A FATHER-OF-THREE will try to set a new world record by playing rugby in the North Pole – after trekking almost 100 miles to get there.

James Harding, 40, of Piltdown, near Uckfield, is part of a team hoping to raise £500,000 for charity and play a game of rugby further north than anyone ever has before.

The investment director is now training, including dragging tyres around the garden and learning to ward off polar bears, before the mission in April.

“I can do my utmost to get myself in the best shape physically,” he said, “but you don’t know how you will react mentally.”

Mr Harding is among a team of 15 – including former rugby England internationals – who plan to trek to the 1996-certified magnetic North Pole, then play a game of seven-a-side rugby.

The Arctic Rugby Challenge is the most extreme challenge yet organised by – and in aid of – rugby charity Wooden Spoon, which helps disadvantaged children and young people.
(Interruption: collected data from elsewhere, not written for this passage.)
-- ==== Sys2Proof/Tests/Slice0.lean ====
section
/-! SUPPORT. The model's own tests: ill-formed commands are refused by the check, and for every statement with hypotheses a concrete
state and operands that meet them. -/

namespace Sys2Proof.Tests

set_option Elab.async false

open Sys2Proof Sys2Proof.Machine

theorem test_wf_response_data : WellFormed (.hmpResponse 0 0 0 [0] []) = false := by decide
theorem test_wf_lane_window : WellFormed (.laneRateWindow []) = false := by decide
theorem test_wf_debug_response : WellFormed (.dbgResponse [1]) = false := by decide
theorem test_wf_refused_write : WellFormed (.i3cRefusedWrite 3) = false := by decide
theorem test_wf_pointer : WellFormed (.i3cPointerWrite 4) = true := by decide
/-- No row of the table has bits, so no word spells a command. -/
theorem test_decode_none (n w : Nat) : decodeTableWord n w = none := rfl

/-! ### States for the witnesses -/

/-- A block with all six port clocks running and a Time Port value. -/
def clocked (lost : Bool) (edges : Nat) : State :=
  { State.reset with
    port := { State.reset.port with clkOk := 0x3F }
    time := { State.reset.time with lost := lost, goodEdges := edges, lastTod := 5000000000, now := 5000000000 } }

/-- An attached block with instance 5 ENABLED on rings 1024 and 1025, the first of them as given. -/
def ringed (r : Ring) : State :=
  { State.reset with
    modes := { State.reset.modes with mode := .service }
    port := { State.reset.port with att := .attached, clkOk := 0x3F }
    insts := [(5, { st := .enabled, sqFirst := 1024, sqCount := 2, nqFirst := 8, nqCount := 1 })]
    rings := [(1024, r)] }

/-- A block in Service with the given attachment state. -/
def attachedAs (a : AttState) (d : DetachStage) (halted : Bool) : State :=
  { State.reset with
    modes := { State.reset.modes with mode := .service, halted := halted }
    port := { State.reset.port with att := a, detach := d } }

/-- A block with one request of operation `op` outstanding on HMP0. -/
def asking (op : ReqOp) : State :=
  { State.reset with mem := { State.reset.mem with
      hmp0 := { out := [{ tag := 7, op := op, addr := 0x1000, inst := 3, own := .rd 0 0, len := 64 }] } } }

/-- A block with the read of a header of ring 1024 outstanding on HMP0. -/
def headerAsked : State :=
  { asking .read with mem := { (asking .read).mem with bufs := [{ id := 0, own := .ringHdr 1024 }] } }

/-- A block whose HMP0 has failed while its clock runs. -/
def hmpDown : State :=
  { State.reset with
    port := { State.reset.port with clkOk := 0x3F }
    mem := { State.reset.mem with hmp0 := { failed := true } } }

/-- The block of `ringed` with its window on ring 1024. -/
def windowed (r : Ring) : State :=
  { ringed r with insts := [(5, { st := .enabled, sqFirst := 1024, sqCount := 2, nqFirst := 8, nqCount := 1, dhBase := 1, ringSel := 1024 })] }

/-- What the enable bit meets once the rest of RING_CTL is taken. -/
def ctlTaken (r : Ring) (v : Nat) : State :=
  ringConfig 1024 v (((windowed r).answered .rap).modRing 1024 fun r =>
    { r with fault := r.fault && !bit v 5, cfgErr := r.cfgErr && !bit v 6 })

/-- The block of `ringed` with its window on notification ring 8. -/
def notified (r : Ring) (n : Notif) (bufs : List RdBuf) : State :=
  { ringed r with
    insts := [(5, { st := .enabled, sqFirst := 1024, sqCount := 2, nqFirst := 8, nqCount := 1, dhBase := 1, ringSel := 8, selNr := true })]
    notifs := [(8, n)]
    mem := { State.reset.mem with bufs := bufs } }

/-- An entry of two slots, finished. -/
def finished (irq : Bool) (next : Option Res) : List RobItem :=
  [{ ent := { slot := 0, slots := 4, hdr := if irq then 2 ^ 44 else 0, chain := [(0, 5), (2, 6)] }, fin := some {} },
   { ent := { slot := 4 }, fin := next }]

/-- A block whose instance 3 has read the fault area with the given result and last byte. -/
def faultRead (r : RdRes) (last : Byte) : State :=
  { State.reset with
    insts := [(3, { fltEn := true, fltRd := some 2,
                    fltRecs := [{ iova := 0, cause := 1, access := 0, level := 0, source := 0, ring := 0, slot := 0, sec := 0, ns := 0 }] })]
    mem := { State.reset.mem with bufs := [{ id := 2, own := .flt 3, res := r, data := zeros 31 ++ [last] }] } }
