-- ==== Sys2Proof/Machine/RegisterStack.lean ====
section
/-! DEFINITION. The register and stack instructions LDI, PUSH and POP (42_register_stack.md). -/

namespace Sys2Proof.Machine

/-- LDI a,b: `R[a] <- b`; the immediate is not checked and not extended (R51, R86). -/
def execLdi (a b : Byte) (s : State) : Host.Outcome State Fault Refusal :=
  .next (withReg .ldi a s fun ra => seqNext .ldi 3 (writeReg s ra b))

/-- PUSH a: the register is read, SP moves down, the byte is stored at the new SP (R87). -/
def execPush (a : Byte) (s : State) : Host.Outcome State Fault Refusal :=
  .next (withReg .push a s fun ra => seqNext .push 2 (pushByte s (readReg s ra)))

/-- POP a: the byte at SP is read, SP moves up, the register is written (R88). -/
def execPop (a : Byte) (s : State) : Host.Outcome State Fault Refusal :=
  .next (withReg .pop a s fun ra => seqNext .pop 2 (writeReg (popSp s) ra (poppedByte s)))

end Sys2Proof.Machine
end

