-- ==== Sys2Proof/Machine/Step.lean ====
section
/-! DEFINITION. One step of the machine (R69), and the host's way to place one instruction where the step fetches. -/

namespace Sys2Proof.Machine

/-- One step (R69): nothing when the machine has stopped (R10, R61; log 5), else fetch, decode and dispatch, or the fault the
fetch raises. -/
def step (s : State) : Host.Outcome State Fault Refusal :=
  match s.runState with
  | .running =>
    match fetchDecode s with
    | .ok (i, _) => exec i s
    | .error r   => .next (raiseReject r s)
  | .halted  => .next s
  | .faulted => .next s

/-- The state with the instruction of an opcode-table word stored at PC, so that the next step runs it; it stands for the load
of R119, and a stopped machine is set running, since only a running one fetches (log 11). -/
def State.withFetchWord (s : State) (nbits w : Nat) : State :=
  { s with
    mem         := storeFrom s.mem s.pc.toNat (tableBytes nbits w)
    runState    := .running
    faultRecord := none }

end Sys2Proof.Machine
end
It is sponsored by LMAX Exchange and Mr Harding’s employer, Quilter Cheviot. It is also being supported in Sussex by Cumnor House School in Haywards Heath and Caffyns Land Rover in Lewes.

Mr Harding, who hopes to individually raise £50,000, said: “It should be amazingly fulfilling once we’ve made it and the thought of the brilliant causes which will benefit from the money will be enough to keep us going.”

He said his children Isobel, nine, Amelia, seven, and Harry, three, think it will be a “wonderful adventure” for their father, who is a keen rugby player.

Led by leading adventurer Jock Wishart, the men, including former rugby stars Tim Stimpson and Ollie Phillips, will pull a 60kg sledge across up to 20 miles of ice a day, starting out from Resolute Bay in north Canada amid temperatures pushing minus 50C.

Former English Rugby Union player Lee Mears will referee the match at the end of their trek, with all players wearing polar kit under their rugby shirts. Mr Harding added: “While we don’t think the cold is going to be such an issue, the biggest problem we have is what we do when we stop – we will have built up a certain temperature and then it suddenly drops.”